Логично допустить: К. Брюллов подавил собственные желания рисовать Полину, передал эту честь своему воспитаннику. Наверное, он обратился и к В. Жуковскому, второму «крестному отцу» Т. Шевченко за важной поддержкой. На этот раз — с просьбой обезопасить певицу от предложений коллег-художников, не дать хода их официальным обращениям. И, возможно, облегчить С. Гулаку и Т. Шевченко доступ с мольбертом и красками в меблированные комнаты демидовской гостиницы. Авторитет и положение Василия Андреевича в Зимнем дворце позволяли решить оба эти задания. А в готовности поэта отозваться на просьбу Брюллова и опять помочь Шевченко вряд ли приходится сомневаться. Судя по всему, Жуковский мастерски выполнил договоренности, Шевченко и Гулак беспрепятственно попали в апартаменты П. Виардо, обойдя полицейские заслоны. Сам К. Брюллов выполнил портрет певицы уже во время другого ее гастрольного путешествия в Петербург осенне-зимнего сезона 1844 —1845 годов, изобразив ее в роли Амины в «Сомнамбуле». Два акварельных портрета написал тогда же П. Соколов.
Вот почему история акварели Т. Шевченко окутана завесой таинственности, утаиванием имени модели, возможно сознательного смещения дат. Вынужденный прием в стране, где пренебрегается личностью и правами человека. Но концы и начала, как говорится, сошлись на уровне версии. Она была заслушана на 18-х тургеневских чтениях на родине писателя в этом году. Их участники, знатоки творчества И. Тургенева, его биографии и отношений с П. Виардо признали версию убедительной, а незнакомку за фортепиано на акварели Т. Шевченко — истинной Полиной Виардо.
Состоялось представительное обсуждение и в Национальном музее имени Т.Г. Шевченко. Здесь мысли разделились: кроме сторонников неоспоримой тождественности П. Виардо с женщиной на акварели Кобзаря подали голос скептики и оппоненты. Не голословно, а с определенными доказательными сомнениями — как и бывает, обычно, в поисковом труде.

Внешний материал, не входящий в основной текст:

-- ==== Sys2Proof/Laws/State.lean ====
section
/-! SUPPORT. One lemma per field and update: what each shared operation of `Machine/Ops.lean`, `Framer.lean`, `Sender.lean` and
`Symbols.lean` leaves in each register. No later proof unfolds a record update. -/

namespace Sys2Proof.Machine

variable (s : State)

/-! ### `log` -/

@[simp] theorem State.log_cfg (e : Event) : (s.log e).cfg = s.cfg := rfl
@[simp] theorem State.log_files (e : Event) : (s.log e).files = s.files := rfl
@[simp] theorem State.log_crc (e : Event) : (s.log e).crc = s.crc := rfl
@[simp] theorem State.log_seq0 (e : Event) : (s.log e).seq0 = s.seq0 := rfl
@[simp] theorem State.log_seq1 (e : Event) : (s.log e).seq1 = s.seq1 := rfl
@[simp] theorem State.log_retry (e : Event) : (s.log e).retry = s.retry := rfl
@[simp] theorem State.log_marker (e : Event) : (s.log e).marker = s.marker := rfl
@[simp] theorem State.log_n (e : Event) : (s.log e).n = s.n := rfl
@[simp] theorem State.log_fileIdx (e : Event) : (s.log e).fileIdx = s.fileIdx := rfl
@[simp] theorem State.log_size (e : Event) : (s.log e).size = s.size := rfl
@[simp] theorem State.log_offset (e : Event) : (s.log e).offset = s.offset := rfl
@[simp] theorem State.log_written (e : Event) : (s.log e).written = s.written := rfl
@[simp] theorem State.log_rxS0 (e : Event) : (s.log e).rxS0 = s.rxS0 := rfl
@[simp] theorem State.log_rxS1 (e : Event) : (s.log e).rxS1 = s.rxS1 := rfl
@[simp] theorem State.log_rxCrc (e : Event) : (s.log e).rxCrc = s.rxCrc := rfl
@[simp] theorem State.log_resp (e : Event) : (s.log e).resp = s.resp := rfl
@[simp] theorem State.log_bytesDone (e : Event) : (s.log e).bytesDone = s.bytesDone := rfl
@[simp] theorem State.log_elapsed (e : Event) : (s.log e).elapsed = s.elapsed := rfl
@[simp] theorem State.log_buf (e : Event) : (s.log e).buf = s.buf := rfl
@[simp] theorem State.log_frame (e : Event) : (s.log e).frame = s.frame := rfl
@[simp] theorem State.log_rd (e : Event) : (s.log e).rd = s.rd := rfl
@[simp] theorem State.log_txState (e : Event) : (s.log e).txState = s.txState := rfl
@[simp] theorem State.log_rxState (e : Event) : (s.log e).rxState = s.rxState := rfl
@[simp] theorem State.log_fresh (e : Event) : (s.log e).fresh = s.fresh := rfl
@[simp] theorem State.log_rehandshake (e : Event) : (s.log e).rehandshake = s.rehandshake := rfl
@[simp] theorem State.log_pos (e : Event) : (s.log e).pos = s.pos := rfl
@[simp] theorem State.log_outcome (e : Event) : (s.log e).outcome = s.outcome := rfl
@[simp] theorem State.log_hdr (e : Event) : (s.log e).hdr = s.hdr := rfl
@[simp] theorem State.log_exitClass (e : Event) : (s.log e).exitClass = s.exitClass := rfl
@[simp] theorem State.log_lastErr (e : Event) : (s.log e).lastErr = s.lastErr := rfl
@[simp] theorem State.log_chan (e : Event) : (s.log e).chan = s.chan := rfl
@[simp] theorem State.log_store (e : Event) : (s.log e).store = s.store := rfl
@[simp] theorem State.log_trace (e : Event) : (s.log e).trace = e :: s.trace := rfl
@[simp] theorem State.log_draws (e : Event) : (s.log e).draws = s.draws := rfl

/-! ### `setMarker` -/

@[simp] theorem State.setMarker_cfg (b : Byte) : (s.setMarker b).cfg = s.cfg := rfl
@[simp] theorem State.setMarker_files (b : Byte) : (s.setMarker b).files = s.files := rfl
@[simp] theorem State.setMarker_crc (b : Byte) : (s.setMarker b).crc = s.crc := rfl
@[simp] theorem State.setMarker_seq0 (b : Byte) : (s.setMarker b).seq0 = s.seq0 := rfl
@[simp] theorem State.setMarker_seq1 (b : Byte) : (s.setMarker b).seq1 = s.seq1 := rfl
@[simp] theorem State.setMarker_retry (b : Byte) : (s.setMarker b).retry = s.retry := rfl
@[simp] theorem State.setMarker_marker (b : Byte) : (s.setMarker b).marker = b := rfl
@[simp] theorem State.setMarker_n (b : Byte) : (s.setMarker b).n = s.n := rfl
@[simp] theorem State.setMarker_fileIdx (b : Byte) : (s.setMarker b).fileIdx = s.fileIdx := rfl
@[simp] theorem State.setMarker_size (b : Byte) : (s.setMarker b).size = s.size := rfl
@[simp] theorem State.setMarker_offset (b : Byte) : (s.setMarker b).offset = s.offset := rfl
@[simp] theorem State.setMarker_written (b : Byte) : (s.setMarker b).written = s.written := rfl
@[simp] theorem State.setMarker_rxS0 (b : Byte) : (s.setMarker b).rxS0 = s.rxS0 := rfl
@[simp] theorem State.setMarker_rxS1 (b : Byte) : (s.setMarker b).rxS1 = s.rxS1 := rfl
@[simp] theorem State.setMarker_rxCrc (b : Byte) : (s.setMarker b).rxCrc = s.rxCrc := rfl
@[simp] theorem State.setMarker_resp (b : Byte) : (s.setMarker b).resp = s.resp := rfl
@[simp] theorem State.setMarker_bytesDone (b : Byte) : (s.setMarker b).bytesDone = s.bytesDone := rfl
@[simp] theorem State.setMarker_elapsed (b : Byte) : (s.setMarker b).elapsed = s.elapsed := rfl
@[simp] theorem State.setMarker_buf (b : Byte) : (s.setMarker b).buf = s.buf := rfl
@[simp] theorem State.setMarker_frame (b : Byte) : (s.setMarker b).frame = s.frame := rfl
@[simp] theorem State.setMarker_rd (b : Byte) : (s.setMarker b).rd = s.rd := rfl
@[simp] theorem State.setMarker_txState (b : Byte) : (s.setMarker b).txState = s.txState := rfl
@[simp] theorem State.setMarker_rxState (b : Byte) : (s.setMarker b).rxState = s.rxState := rfl
@[simp] theorem State.setMarker_fresh (b : Byte) : (s.setMarker b).fresh = s.fresh := rfl
@[simp] theorem State.setMarker_rehandshake (b : Byte) : (s.setMarker b).rehandshake = s.rehandshake := rfl
@[simp] theorem State.setMarker_pos (b : Byte) : (s.setMarker b).pos = s.pos := rfl
@[simp] theorem State.setMarker_outcome (b : Byte) : (s.setMarker b).outcome = s.outcome := rfl
@[simp] theorem State.setMarker_hdr (b : Byte) : (s.setMarker b).hdr = s.hdr := rfl
@[simp] theorem State.setMarker_exitClass (b : Byte) : (s.setMarker b).exitClass = s.exitClass := rfl
@[simp] theorem State.setMarker_lastErr (b : Byte) : (s.setMarker b).lastErr = s.lastErr := rfl
@[simp] theorem State.setMarker_chan (b : Byte) : (s.setMarker b).chan = s.chan := rfl
@[simp] theorem State.setMarker_store (b : Byte) : (s.setMarker b).store = s.store := rfl
@[simp] theorem State.setMarker_trace (b : Byte) : (s.setMarker b).trace = s.trace := rfl
@[simp] theorem State.setMarker_draws (b : Byte) : (s.setMarker b).draws = s.draws := rfl

/-! ### `setN` -/

@[simp] theorem State.setN_cfg (k : Nat) : (s.setN k).cfg = s.cfg := rfl
@[simp] theorem State.setN_files (k : Nat) : (s.setN k).files = s.files := rfl
@[simp] theorem State.setN_crc (k : Nat) : (s.setN k).crc = s.crc := rfl
@[simp] theorem State.setN_seq0 (k : Nat) : (s.setN k).seq0 = s.seq0 := rfl
@[simp] theorem State.setN_seq1 (k : Nat) : (s.setN k).seq1 = s.seq1 := rfl
@[simp] theorem State.setN_retry (k : Nat) : (s.setN k).retry = s.retry := rfl
@[simp] theorem State.setN_marker (k : Nat) : (s.setN k).marker = s.marker := rfl
@[simp] theorem State.setN_n (k : Nat) : (s.setN k).n = k := rfl
@[simp] theorem State.setN_fileIdx (k : Nat) : (s.setN k).fileIdx = s.fileIdx := rfl
@[simp] theorem State.setN_size (k : Nat) : (s.setN k).size = s.size := rfl
@[simp] theorem State.setN_offset (k : Nat) : (s.setN k).offset = s.offset := rfl
@[simp] theorem State.setN_written (k : Nat) : (s.setN k).written = s.written := rfl
@[simp] theorem State.setN_rxS0 (k : Nat) : (s.setN k).rxS0 = s.rxS0 := rfl
@[simp] theorem State.setN_rxS1 (k : Nat) : (s.setN k).rxS1 = s.rxS1 := rfl
@[simp] theorem State.setN_rxCrc (k : Nat) : (s.setN k).rxCrc = s.rxCrc := rfl
@[simp] theorem State.setN_resp (k : Nat) : (s.setN k).resp = s.resp := rfl
@[simp] theorem State.setN_bytesDone (k : Nat) : (s.setN k).bytesDone = s.bytesDone := rfl
@[simp] theorem State.setN_elapsed (k : Nat) : (s.setN k).elapsed = s.elapsed := rfl
@[simp] theorem State.setN_buf (k : Nat) : (s.setN k).buf = s.buf := rfl
@[simp] theorem State.setN_frame (k : Nat) : (s.setN k).frame = s.frame := rfl
@[simp] theorem State.setN_rd (k : Nat) : (s.setN k).rd = s.rd := rfl
@[simp] theorem State.setN_txState (k : Nat) : (s.setN k).txState = s.txState := rfl
@[simp] theorem State.setN_rxState (k : Nat) : (s.setN k).rxState = s.rxState := rfl
@[simp] theorem State.setN_fresh (k : Nat) : (s.setN k).fresh = s.fresh := rfl
@[simp] theorem State.setN_rehandshake (k : Nat) : (s.setN k).rehandshake = s.rehandshake := rfl
@[simp] theorem State.setN_pos (k : Nat) : (s.setN k).pos = s.pos := rfl
@[simp] theorem State.setN_outcome (k : Nat) : (s.setN k).outcome = s.outcome := rfl
@[simp] theorem State.setN_hdr (k : Nat) : (s.setN k).hdr = s.hdr := rfl
@[simp] theorem State.setN_exitClass (k : Nat) : (s.setN k).exitClass = s.exitClass := rfl
@[simp] theorem State.setN_lastErr (k : Nat) : (s.setN k).lastErr = s.lastErr := rfl
@[simp] theorem State.setN_chan (k : Nat) : (s.setN k).chan = s.chan := rfl
@[simp] theorem State.setN_store (k : Nat) : (s.setN k).store = s.store := rfl
@[simp] theorem State.setN_trace (k : Nat) : (s.setN k).trace = s.trace := rfl
@[simp] theorem State.setN_draws (k : Nat) : (s.setN k).draws = s.draws := rfl

/-! ### `setRxS0` -/

@[simp] theorem State.setRxS0_cfg (b : Byte) : (s.setRxS0 b).cfg = s.cfg := rfl
@[simp] theorem State.setRxS0_files (b : Byte) : (s.setRxS0 b).files = s.files := rfl
@[simp] theorem State.setRxS0_crc (b : Byte) : (s.setRxS0 b).crc = s.crc := rfl
@[simp] theorem State.setRxS0_seq0 (b : Byte) : (s.setRxS0 b).seq0 = s.seq0 := rfl
@[simp] theorem State.setRxS0_seq1 (b : Byte) : (s.setRxS0 b).seq1 = s.seq1 := rfl
@[simp] theorem State.setRxS0_retry (b : Byte) : (s.setRxS0 b).retry = s.retry := rfl
@[simp] theorem State.setRxS0_marker (b : Byte) : (s.setRxS0 b).marker = s.marker := rfl
@[simp] theorem State.setRxS0_n (b : Byte) : (s.setRxS0 b).n = s.n := rfl
@[simp] theorem State.setRxS0_fileIdx (b : Byte) : (s.setRxS0 b).fileIdx = s.fileIdx := rfl
@[simp] theorem State.setRxS0_size (b : Byte) : (s.setRxS0 b).size = s.size := rfl
@[simp] theorem State.setRxS0_offset (b : Byte) : (s.setRxS0 b).offset = s.offset := rfl
@[simp] theorem State.setRxS0_written (b : Byte) : (s.setRxS0 b).written = s.written := rfl
@[simp] theorem State.setRxS0_rxS0 (b : Byte) : (s.setRxS0 b).rxS0 = b := rfl
@[simp] theorem State.setRxS0_rxS1 (b : Byte) : (s.setRxS0 b).rxS1 = s.rxS1 := rfl
@[simp] theorem State.setRxS0_rxCrc (b : Byte) : (s.setRxS0 b).rxCrc = s.rxCrc := rfl
@[simp] theorem State.setRxS0_resp (b : Byte) : (s.setRxS0 b).resp = s.resp := rfl
@[simp] theorem State.setRxS0_bytesDone (b : Byte) : (s.setRxS0 b).bytesDone = s.bytesDone := rfl
@[simp] theorem State.setRxS0_elapsed (b : Byte) : (s.setRxS0 b).elapsed = s.elapsed := rfl
@[simp] theorem State.setRxS0_buf (b : Byte) : (s.setRxS0 b).buf = s.buf := rfl
@[simp] theorem State.setRxS0_frame (b : Byte) : (s.setRxS0 b).frame = s.frame := rfl
@[simp] theorem State.setRxS0_rd (b : Byte) : (s.setRxS0 b).rd = s.rd := rfl
@[simp] theorem State.setRxS0_txState (b : Byte) : (s.setRxS0 b).txState = s.txState := rfl
@[simp] theorem State.setRxS0_rxState (b : Byte) : (s.setRxS0 b).rxState = s.rxState := rfl
@[simp] theorem State.setRxS0_fresh (b : Byte) : (s.setRxS0 b).fresh = s.fresh := rfl
@[simp] theorem State.setRxS0_rehandshake (b : Byte) : (s.setRxS0 b).rehandshake = s.rehandshake := rfl
@[simp] theorem State.setRxS0_pos (b : Byte) : (s.setRxS0 b).pos = s.pos := rfl
@[simp] theorem State.setRxS0_outcome (b : Byte) : (s.setRxS0 b).outcome = s.outcome := rfl
@[simp] theorem State.setRxS0_hdr (b : Byte) : (s.setRxS0 b).hdr = s.hdr := rfl
@[simp] theorem State.setRxS0_exitClass (b : Byte) : (s.setRxS0 b).exitClass = s.exitClass := rfl
@[simp] theorem State.setRxS0_lastErr (b : Byte) : (s.setRxS0 b).lastErr = s.lastErr := rfl
@[simp] theorem State.setRxS0_chan (b : Byte) : (s.setRxS0 b).chan = s.chan := rfl
@[simp] theorem State.setRxS0_store (b : Byte) : (s.setRxS0 b).store = s.store := rfl
@[simp] theorem State.setRxS0_trace (b : Byte) : (s.setRxS0 b).trace = s.trace := rfl
@[simp] theorem State.setRxS0_draws (b : Byte) : (s.setRxS0 b).draws = s.draws := rfl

Стоящим внимания кажется и предположение Н. Лысенко. Наталья Александровна считает, что Т. Шевченко рисовал П. Виардо в мастерской своего учителя, именно во время ее второго гастрольного путешествия. Там же, возможно, выполнил свои акварели и П. Соколов. Указанная же Т. Шевченко дата, проставлена, наверное, позже и по памяти. И это воспоминание, конечно, следует тщательно сверить с реалиями времени.
Для полной разгадки тайны акварели Т. Шевченко первостепенным становится поиск оригинала. Здесь уже недостаточно одних только усилий энтузиастов. Нужно активное участие авторитетных общественных организаций, а также государственных институтов, в частности, МИД Украины, украинского посольства во Франции и консульства в Санкт-Петербурге. «Портрет неизвестной...» может оказаться у потомков Полины Виардо или С. Гулака- Артемовского. Публикация надо надеяться, посодействует этому.